Ce rappel d’ambassadeur montre les tensions grandissantes entre le Niger et certains de ses voisins ouest-africains, au premier rang desquels la Côte d’Ivoire. Alassane Ouattara se pose en fer de lance d’une intervention musclée de la Cedeao pour rétablir l’ordre constitutionnel.

Réunion décisive des chefs d’état-major de la Cedeao

Les 17 et 18 août prochains, les chefs d’état-major des pays membres de la Cedeao se réuniront à Accra au Ghana pour discuter d’une possible intervention militaire au Niger.

Initialement prévue le 12 août, cette réunion aura lieu une semaine après la décision de la Cedeao de déployer une « force en attente » dans le but de réinstaller le président Bazoum, renversé par des militaires menés par le colonel Assimi Goïta.

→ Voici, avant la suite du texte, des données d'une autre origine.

/-- R81, R92, R99, R100: a push that passes every check is applied at one instant; one that fails a check completes with
the code of the first that failed, changes nothing of the image in force and raises `IMG_PUSH_REJECTED`.
R93, R94: a delta that passes replaces the image with one crew section changed, told with its crew.
R86, R87, R100: a flash slot that passes is applied and S5 begins; one that fails leaves its reason, and the other
slot is tried, or the loader state is entered.  R81, R82: a slot is refused while no key hash is fused, whatever it
holds, and then for its magic.
Completes (each answers a next state, by conditions on the state and the operands alone): `imageVerifyDone`. -/
def Obligations.ImagesAreAppliedOrRejected : Prop :=
  ((∀ (b : List Byte) (w : Word) (r : ImgRun) (im : Image) (s : State), s.img.run = some r → r.phase = .checking → r.op = 1 →
      verifyImage s 1 s.img.pushLen r.bytes = ⟨imNone, some im, none⟩ → s.pushOk = true →
      ∃ t, exec (.imageVerifyDone b w) s = .next t ∧ t.img.applied = some im ∧ t.img.state = .applied ∧ t.img.source = 3
      ∧ t.img.busy = false ∧ t.img.reason = imNone ∧ t.img.run = none
      ∧ (∀ n : Fin 8, (t.trk n).rate = (im.trunk n).rate ∧ (t.trk n).rateEff = (im.trunk n).rate)
      ∧ (∀ c, (t.ctx c).used = true → (t.ctx c).channel = none) ∧ t.chs = [])
  ∧ (∀ (b : List Byte) (w : Word) (r : ImgRun) (v : Verdict) (s : State), eventsDelivered s → s.img.run = some r →
      r.phase = .checking → r.op = 1 ∨ r.op = 2 → verifyImage s r.op s.img.pushLen r.bytes = v → v.image = none →
      v.reason ≠ imBpUnsupported →
      ∃ t, exec (.imageVerifyDone b w) s = .next t ∧ t.img.busy = false ∧ t.img.reason = v.reason ∧ t.img.run = none
      ∧ t.img.applied = s.img.applied ∧ t.img.state = s.img.state
      ∧ Told s t 0 .imgPushRejected 255 (pairDetail r.op v.reason))
  ∧ (∀ (b : List Byte) (w : Word) (r : ImgRun) (im : Image) (n : Nat) (s : State), eventsDelivered s → s.img.run = some r →
      r.phase = .checking → r.op = 2 → verifyImage s 2 s.img.pushLen r.bytes = ⟨imNone, some im, some n⟩ →
      ∃ t, exec (.imageVerifyDone b w) s = .next t ∧ t.img.applied = some im ∧ t.img.busy = false ∧ t.img.reason = imNone
      ∧ t.img.run = none ∧ t.img.state = s.img.state ∧ Told s t 0 .imgCrewReloaded 255 n))
  ∧ ((∀ (b : List Byte) (w : Word) (r : ImgRun) (im : Image) (s : State), s.img.run = some r → r.phase = .checking → r.op = 0 →
      verifyImage s 1 0x100000 b = ⟨imNone, some im, none⟩ →
      ∃ t, exec (.imageVerifyDone b w) s = .next t ∧ t.img.applied = some im ∧ t.img.state = .applied
      ∧ t.img.source = (if r.slotB then 2 else 1) ∧ t.pwr.s4 = .done ∧ t.pwr.stageT2 = w ∧ t.pwr.s5 = .running)
  ∧ (∀ (b : List Byte) (w : Word) (r : ImgRun) (s : State), s.img.run = some r → r.phase = .checking → r.op = 0 →
      (verifyImage s 1 0x100000 b).image = none →
      ∃ t, exec (.imageVerifyDone b w) s = .next t ∧ t.img.applied = s.img.applied
      ∧ (if r.slotB then t.img.slotBReason else t.img.slotAReason) = (verifyImage s 1 0x100000 b).reason
      ∧ (r.triedOther = true → t.img.state = .loader ∧ t.img.run = none)
      ∧ (r.triedOther = false → t.img.run = some { r with slotB := !r.slotB, triedOther := true }))
  ∧ (∀ (kind avail : Nat) (b : List Byte) (s : State),
      (s.shadow.keyHash = none → verifyImage s kind avail b = ⟨imKeyUnprogrammed, none, none⟩)
      ∧ (s.shadow.keyHash ≠ none → leAt b 0 4 ≠ 0x54414C46 → verifyImage s kind avail b = ⟨imBadMagic, none, none⟩)))

/-- R95: a store erases the slot block by block, asks for the push buffer once the sixteenth is erased, and programs it page by
page; it reads the slot back and ends with `IMG_STORE_DONE` where it matches; a failed one erases the first block and ends
with `IMG_STORE_FAILED` and its reason.
R83, R84, R116: a commit raises the fused anti-rollback level to the applied image's, a key programming writes the
staged hash; the shadow follows in the same cycle.
Completes (each answers a next state, by conditions on the state and the operands alone): `flashStatusReady`,
`fuseBlowDone`. -/
def Obligations.StoresAndFusesAreWritten : Prop :=
  ((∀ (b : List Byte) (r : ImgRun) (s : State), eventsDelivered s → s.img.run = some r → r.op = 3 → r.phase = .header →
      b.take r.data.length = r.data →
      ∃ t, exec (.flashStatusReady b) s = .next t ∧ t.img.run = none ∧ t.img.busy = false ∧ t.img.reason = imNone
      ∧ t.out = s.out ++ [modeRead s.img.keptRead r.slotB 0 s.img.keptLen] ∧ Told s t 0 .imgStoreDone 255 (if r.slotB then 1 else 0))
  ∧ (∀ (b : List Byte) (r : ImgRun) (s : State), eventsDelivered s → s.img.run = some r → r.op = 3 → r.phase = .eraseBad →
      r.result < 256 →
      ∃ t, exec (.flashStatusReady b) s = .next t ∧ t.img.run = none ∧ t.img.busy = false ∧ t.img.reason = r.result
      ∧ Told s t 0 .imgStoreFailed 255 ((if r.slotB then 1 else 0) + r.result * 256))
  ∧ (∀ (b : List Byte) (r : ImgRun) (s : State), eventsDelivered s → s.img.run = some r → r.op = 3 → r.phase = .header →
      b.take r.data.length ≠ r.data →
      ∃ t, exec (.flashStatusReady b) s = .next t ∧ t.img.run = some { r with phase := .eraseBad, result := imFlashVerify }
      ∧ t.out = s.out ++ [modeRead s.img.keptRead r.slotB 0 s.img.keptLen,
          .flash (.erase (if flash4B s.img.keptRead then 0xDC else 0xD8) (flashAddr s.img.keptRead) (flashMhz s.img.keptRead)
            (slotBase r.slotB)),
          .flash (.status 0x05 (flashMhz s.img.keptRead))])
  ∧ (∀ (b : List Byte) (r : ImgRun) (s : State), eventsDelivered s → s.img.run = some r → r.op = 3 → r.phase = .erasing →
      (r.pos < 15 → ∃ t, exec (.flashStatusReady b) s = .next t ∧ t.img.run = some { r with pos := r.pos + 1 }
        ∧ t.out = s.out ++ [.flash (.erase (if flash4B s.img.keptRead then 0xDC else 0xD8) (flashAddr s.img.keptRead)
            (flashMhz s.img.keptRead) (slotBase r.slotB + 0x10000 * (r.pos + 1))),
            .flash (.status 0x05 (flashMhz s.img.keptRead))] ∧ Only (fun p => p ∈ [.img, .out]) s t)
      ∧ (15 ≤ r.pos → ∃ t x, exec (.flashStatusReady b) s = .next t ∧ t.img.run = some { r with phase := .reading }
        ∧ t.pci = { s.pci with queue := s.pci.queue ++ [⟨34, 0, .read x⟩] } ∧ x.addr = s.img.pushBase ∧ x.use = .store
        ∧ Only (fun p => p ∈ [.img, .pci]) s t))
  ∧ (∀ (b : List Byte) (r : ImgRun) (s : State), eventsDelivered s → s.img.run = some r → r.op = 3 →
      r.phase = .programming → r.pos + 0x100 < s.img.keptLen →
      ∃ t, exec (.flashStatusReady b) s = .next t ∧ t.img.run = some { r with pos := r.pos + 0x100 }
      ∧ t.out = s.out ++ [.flash (.program (if flash4B s.img.keptRead then 0x12 else 0x02) (flashAddr s.img.keptRead)
          (flashMhz s.img.keptRead) (slotBase r.slotB + (r.pos + 0x100)) (slice r.data (r.pos + 0x100) 0x100)),
          .flash (.status 0x05 (flashMhz s.img.keptRead))] ∧ Only (fun p => p ∈ [.img, .out]) s t))
  ∧ ((∀ (r : ImgRun) (im : Image) (s : State), eventsDelivered s → s.img.run = some r → r.phase = .blowing → r.op = 4 →
      s.img.applied = some im → ∃ t, exec .fuseBlowDone s = .next t
      ∧ t.fuse = { s.fuse with rollback := max s.fuse.rollback im.hdr.rollback }
      ∧ t.shadow = { s.shadow with rollback := max s.fuse.rollback im.hdr.rollback }
      ∧ t.img.busy = false ∧ t.img.reason = imNone ∧ t.img.applied = some im
      ∧ Told s t 0 .imgRollbackCommitted 255 (max s.fuse.rollback im.hdr.rollback))
  ∧ (∀ (r : ImgRun) (s : State), eventsDelivered s → s.img.run = some r → r.phase = .blowing → r.op = 5 →
      ∃ t, exec .fuseBlowDone s = .next t ∧ (∃ k, t.fuse = { s.fuse with keyHash := some k } ∧ t.shadow.keyHash = some k
        ∧ k.length = 32 ∧ (∀ w : Fin 8, leAt k (4 * w.val) 4 = (Tab.get 0 s.img.keyStage w).toNat))
      ∧ t.img.busy = false ∧ t.img.reason = imNone ∧ Told s t 0 .imgKeyProgrammed 255 0))



/-! ### Line ports (chapters 5 and 14) -/

/-- R177: a start raises LPWR and takes the written rate, and makes a bow whose pair has been silent active (R474); the check
of `LFAULT_N` then starts the port (a pair-fed one is claimed at the next boundary, R452), parks it (a standby's pair-fed
port, R178), or ends in `LINE_FAULT` with LPWR off.
R179, R193: a stop of a quiesced trunk waits for the boundary, one of a trunk that is not quiesced is dropped with
`CFG_REJECT`; clr_stat clears the four line counters and nothing else.
Completes (each answers a next state, by conditions on the state and the operands alone): `trkStart`,
`linePowerCheck`, `trkStop`, `trkClrStat`. -/
def Obligations.TrunksStartAndStop : Prop :=
  ((∀ (n : Fin 8) (s : State), eventsDelivered s → s.responds (.trk n) = true → s.exists? n = true →
      (s.trk n).state = .stopped → s.firstStart n = false →
      exec (.trkStart n) s = .next (s.updTrk n (fun t => { t with
        state := .starting, startWait := true, lpwr := true, rateEff := t.rate, polTold := false, polInv := false, stopReq := false })))
  ∧ (∀ (n : Fin 8) (s : State), eventsDelivered s → (s.trk n).startWait = true → s.pins.vddio33Ok = true →
      (s.pairFed n = false → ∃ t, exec (.linePowerCheck n true) s = .next t ∧ (t.trk n).state = .running
        ∧ (t.trk n).urxen = true ∧ (t.trk n).dtxen = true ∧ (t.trk n).lfault = false ∧ t.out = s.out ++ [.signal n .idle]
        ∧ Told s t 0 .lineStarted n 0 ∧ Only (fun p => p ∈ [.trk n, .out, .evt 0]) s t)
      ∧ (s.pairFed n = true → s.tdm.active = false → ∃ t, exec (.linePowerCheck n true) s = .next t
        ∧ (t.trk n).state = .parked ∧ (t.trk n).urxen = true ∧ (t.trk n).dtxen = false ∧ t.out = s.out
        ∧ Told s t 0 .lineStarted n 0 ∧ Only (fun p => p ∈ [.trk n, .evt 0]) s t))
  ∧ (∀ (n : Fin 8) (s : State), eventsDelivered s → (s.trk n).startWait = true →
      exec (.linePowerCheck n false) s = .next ((s.updTrk n (fun t =>
        { t with startWait := false, state := .stopped, lpwr := false, lfault := true })).told 0 .lineFault n 0))
  ∧ (∀ (n : Fin 8) (s : State), eventsDelivered s → (s.trk n).startWait = true → s.pins.vddio33Ok = true →
      s.pairFed n = true → s.tdm.active = true → ∃ t, exec (.linePowerCheck n true) s = .next t
        ∧ (t.trk n).state = .running ∧ (t.trk n).claimAt = some (s.frame + 1) ∧ (t.trk n).dtxen = !s.gated
        ∧ t.out = s.out ++ [.signal n .idle] ∧ Told s t 0 .lineStarted n 0
        ∧ Only (fun p => p ∈ [.trk n, .out, .evt 0]) s t)
  ∧ (∀ (n : Fin 8) (s : State), eventsDelivered s → s.responds (.trk n) = true → s.exists? n = true →
      (s.trk n).state = .stopped → s.firstStart n = true →
      ∃ t, exec (.trkStart n) s = .next t ∧ (t.trk n).state = .starting ∧ (t.trk n).lpwr = true
      ∧ (s.tdm.epochValid = true → t.tdm = { s.tdm with active := true, fenceOut := true, fenceHold := true })
      ∧ (s.tdm.epochValid = false → t.tdm = s.tdm ∧ Told s t 0 .cfgReject 255 (0x40000 + n.val * 0x1000 + 4))
      ∧ Only (fun p => p ∈ [.trk n, .tdm, .evt 0]) s t))
  ∧ ((∀ (n : Fin 8) (s : State), eventsDelivered s → s.responds (.trk n) = true → (s.trk n).state ≠ .stopped →
      exec (.trkStop n) s = .next (if (s.trk n).quiesced then s.updTrk n (fun t => { t with stopReq := true })
        else s.told 0 .cfgReject 255 (0x40000 + n.val * 0x1000 + 4)))
  ∧ (∀ (n : Fin 8) (s : State), eventsDelivered s → s.responds (.trk n) = true →
      exec (.trkClrStat n) s = .next (s.updTrk n (fun t =>
        { t with crcErr := 0, framingErr := 0, timeouts := 0, resyncs := 0 }))))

L’issue de cette réunion sera déterminante quant au règlement de la crise politique au Niger. Une intervention militaire ouest-africaine semble une possibilité sérieuse, mais fait face à l’hostilité affichée de la junte au pouvoir à Niamey.

La réaction du Niger au blocage de sa frontière terrestre avec le Bénin par l’installation d’un container démontre la volonté de la junte de résister à une incursion extérieure.

Vers une déstabilisation accrue du Niger ?

La communauté internationale doit continuer à pousser pour une résolution pacifique afin d’éviter que le Niger ne sombre dans le chaos. Le pays, déjà fragilisé par l’insécurité jihadiste et une situation politique instable, a plus que jamais besoin de stabilité institutionnelle.

Une intervention militaire de la Cedeao, si elle venait à se confirmer, risquerait au contraire d’aggraver les tensions politiques et sociales. La junte pourrait appeler la population et l’armée à résister à une incursion étrangère perçue comme illégitime.

La priorité doit rester le rétablissement de l’ordre constitutionnel par la négociation. Pour cela, un dialogue inclusif entre la junte, les partis politiques, la société civile et les leaders religieux est indispensable. L’objectif doit être la tenue rapide d’élections libres et transparentes, seule issue viable face à la crise.